President George Weah’s chief of staff, the nation’s chief prosecutor and the current managing director of the national port authority have been designated by the Treasury Department’s Office of Foreign Assets Control for sanctions.
Liberia was battered by back-to-back civil wars that left 200,000 people dead and displaced half of the country’s population. Public corruption has been a persistent problem, which has prevented economic development in an otherwise resourceful country of more than 5 million people.
A Treasury Department statement reads that the U.S. is “committed to working with the people and Government of Liberia to elevate countering corruption as a priority, including by bolstering public sector anti-corruption capacity.”
Sanctioned individuals are Nathaniel McGill, chief of staff to President Weah; Sayma Syrenius Cephus, Liberia’s chief prosecutor; and Bill Twehway, the current managing director of the National Port Authority.
The sanctions are authorized under an executive order signed during Donald Trump’s presidency, which implements the Global Magnitsky Human Rights Accountability Act and targets perpetrators of human rights abuse and corruption around the world.
“Through their corruption these officials have undermined democracy in Liberia for their own personal benefit,” said Brian E. Nelson, Treasury’s Under Secretary for Terrorism and Financial Intelligence in a statement.

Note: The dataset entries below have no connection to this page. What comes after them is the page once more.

/-- The steps of the boot, and what it ends in (R453–R457). -/
def Obligations.BootStepsComplete : Prop :=
  ∀ (s : State) (hw : Option Nat), s.chip.pwr.aux = true → s.chip.pwr.inReset = false → s.chip.tetherUp = true → s.chip.booting = true →
    (s.chip.boot.step = 1 →
      Gives (.bootStepComplete hw) s fun t => t = s.onChip fun c => { c with boot := { c.boot with step := 2 } }) ∧
    (∀ d, s.chip.boot.step = 2 → hw = some d → s.chip.hasDie d = true →
      exec (.bootStepComplete hw) s = .next (s.onChip fun c => c.bootFail Fail.hardware 0 d)) ∧
    (s.chip.boot.step = 2 → hw = none → s.chip.clk.stage = .locked → s.chip.boot.bootSel = 0b00#2 → s.root.fuses.valid = true →
      Gives (.bootStepComplete hw) s fun t => t = s.onChip fun c =>
        { c with clk := { c.clk with tb := 0, tbRun := true }, boot := { c.boot with
          step := 3, state := if c.pwr.psPg then .start else .waitPower } }) ∧
    (s.chip.boot.step = 2 → hw = none → s.chip.clk.stage = .locked → s.chip.boot.bootSel = 0b11#2 →
      exec (.bootStepComplete hw) s = .next (s.onChip fun c =>
        ({ c with clk := { c.clk with tb := 0, tbRun := true } }).bootFail Fail.strapInvalid 0 0)) ∧
    (s.chip.boot.step = 3 → s.chip.pwr.psPg = false →
      Gives (.bootStepComplete hw) s fun t => t = s.onChip fun c => { c with boot := { c.boot with state := .waitPower } }) ∧
    (s.chip.boot.step = 3 → s.chip.pwr.psPg = true → hw = none → s.root.nvmOk = true →
      Gives (.bootStepComplete hw) s fun t => t = s.onChip fun c => { c with boot := { c.boot with step := 4, state := .reading } }) ∧
    (s.chip.boot.step = 4 →
      exec (.bootStepComplete hw) s = .next (s.onChip fun c =>
        match s.root.headerFails c.boot.slotB c.dies with
        | none => { c with boot := { c.boot with step := 5, state := .reading, bifurcation := s.root.imgBe c.boot.slotB 20 4 } }
        | some code => c.bootFail code 0 0)) ∧
    (s.chip.boot.step = 5 →
      Gives (.bootStepComplete hw) s fun t => t.root = s.root ∧
        match s.root.imageFails s.chip.boot.slotB with
        | none => t.chip.boot.state = .verified ∧ t.chip.boot.step = 6 ∧ t.chip.boot.secVersion = s.root.imgBe s.chip.boot.slotB 16 4 ∧
            t.chip.regs = s.chip.regs
        | some code => t.chip = s.chip.bootFail code 0 0) ∧
    (s.chip.boot.step = 6 →
      Gives (.bootStepComplete hw) s fun t => t.chip =
        match (s.chip.loadConfig s.root).2 with
        | none => (s.chip.loadConfig s.root).1.nextStep .loading
        | some x => ((s.chip.loadConfig s.root).1.raise x.1 x.2 { block := 0x22, cause := (s.chip.loadConfig s.root).1.loadCause x.1 x.2 }).bootFail Fail.configError x.1 x.2) ∧
    (s.chip.boot.step = 7 →
      exec (.bootStepComplete hw) s = .next (s.onChip fun c =>
        match (c.loadMemories s.root).2 with
        | none => (c.loadMemories s.root).1.nextStep .enabling
        | some x => ((c.loadMemories s.root).1.raise x.1 x.2 { block := 0x22, cause := (c.loadMemories s.root).1.loadCause x.1 x.2 }).bootFail Fail.configError x.1 x.2)) ∧
    (s.chip.boot.step = 8 →
      exec (.bootStepComplete hw) s = .next (s.onChip fun c =>
        match c.enableAll.2 with
        | none => c.enableAll.1.nextStep .enabling
        | some x => (c.enableAll.1.raise x.1 x.2 { block := 0x22, cause := c.enableAll.1.loadCause x.1 x.2 }).bootFail Fail.configError x.1 x.2)) ∧
    (s.chip.boot.step = 9 → exec (.bootStepComplete hw) s = .next (s.onChip fun c => c.bootDone))

/-- Fuses and the recovery function, row by row (R457, R459, R460). -/
def Obligations.FuseRowsComplete : Prop :=
  ∀ (s : State) (m : Master),
    (s.chip.masterOk m = true → s.root.blow = none →
      Gives (.fuseArm m 0x46555340#32) s fun t => t = s.onRoot fun r => { r with armed := true }) ∧
    (Gives .fuseArmExpiry s fun t => t = s.onRoot fun r => { r with armed := false }) ∧
    (s.chip.masterOk m = true → s.root.blow = none → s.root.armed = true → s.root.arbCounter < s.chip.boot.secVersion →
      Gives (.advanceCounter m) s fun t => t = s.onRoot fun r =>
        { r with armed := false, blow := some (.counter s.chip.boot.secVersion) }) ∧
    (s.chip.masterOk m = true → s.root.blow = none → s.root.armed = false →
      Gives (.advanceCounter m) s fun t => t = s.onRoot fun r => { r with result := .notArmed }) ∧
    (s.chip.masterOk m = true → s.root.blow = none → s.root.armed = true →
      Gives (.debugLock m) s fun t => t = s.onRoot fun r => { r with armed := false, blow := some .lock }) ∧
    (s.root.blow = some .lock →
      Gives (.fuseBlowDone true) s fun t =>
        t.root = { s.root with blow := none, result := .ok, fuses := { s.root.fuses with debugLock := 0b1111#4 } }) ∧
    (∀ n, s.root.blow = some (.counter n) →
      Gives (.fuseBlowDone true) s fun t => t.root.blow = none ∧ t.root.result = .ok ∧
        t.root.fuses = { s.root.fuses with arb := s.root.fuses.arb ||| BitVec.ofNat 64 (2 ^ n - 1) }) ∧
    (∀ a l, s.chip.recovering = true → s.root.rcvOp = none →
      Gives (.rcvRead a l) s fun t => t = s.onRoot fun r => { r with rcvAddr := a.toNat, rcvLen := l.toNat, rcvOp := some 1 }) ∧
    (∀ a l, s.chip.recovering = true → s.root.rcvOp = none →
      Gives (.rcvErase a l) s fun t => t = s.onRoot fun r => { r with rcvAddr := a.toNat, rcvLen := l.toNat, rcvOp := some 2 }) ∧
    (∀ a l b, s.chip.recovering = true → s.root.rcvOp = none →
      Gives (.rcvProgram a l b) s fun t => t = s.onRoot fun r =>
        { r with rcvAddr := a.toNat, rcvLen := l.toNat, rcvOp := some 3, rcvBuf := twriteN 0#8 r.rcvBuf 0 (b.take 32768) }) ∧
    (s.root.rcvOp = some 3 → s.root.rcvReset = false → 0 < s.root.rcvLen → s.root.rcvAddr + s.root.rcvLen ≤ s.root.nvmSize →
      Gives (.rcvOpDone true) s fun t => t.root.rcvOp = none ∧ t.root.rcvResult = 0 ∧
        ∀ k, tget 0xFF#8 t.root.nvm k =
          if s.root.rcvAddr ≤ k ∧ k < s.root.rcvAddr + s.root.rcvLen then
            tget 0xFF#8 s.root.nvm k &&& tget 0#8 s.root.rcvBuf (k - s.root.rcvAddr)
          else tget 0xFF#8 s.root.nvm k) ∧
    (∀ v, s.chip.masterOk m = true →
      (s.root.blow = none → s.root.armed = false → v ≠ 0x46555340#32 →
        Gives (.fuseArm m v) s fun t => t.root.armed = false ∧ t.root.blow = none ∧ t.root.fuses = s.root.fuses) ∧
      (∀ b, s.root.blow = some b → ∀ i ∈ [Instr.fuseArm m v, .advanceCounter m, .debugLock m],
        exec i s = .next (s.onRoot fun r => { r with result := .busy })) ∧
      (s.root.blow = none → s.root.armed = false → ∀ i ∈ [Instr.advanceCounter m, .debugLock m],
        exec i s = .next (s.onRoot fun r => { r with result := .notArmed })) ∧
      (s.root.blow = none → s.root.armed = true → s.chip.boot.secVersion ≤ s.root.arbCounter →
        Gives (.advanceCounter m) s fun t => t.root.fuses = s.root.fuses ∧ t.root.blow = none ∧ t.root.armed = false))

“Treasury’s designations today demonstrate that the United States remains committed to holding corrupt actors accountable and to the continued support of the Liberian people,” he said.
At the State Department, spokesman Ned Price said, “All three of these individuals have contributed to Liberia’s worsening corruption. These designations reflect our commitment to implementing the United States Strategy on Countering Corruption and to partnering with the Liberian government and people to help the country chart a better course forward.”
The sanctions come after the U.S. government sanctioned Liberia’s ex-warlord and current senator Prince Yormie Johnson for alleged corruption in December also under the Global Magnitsky Act.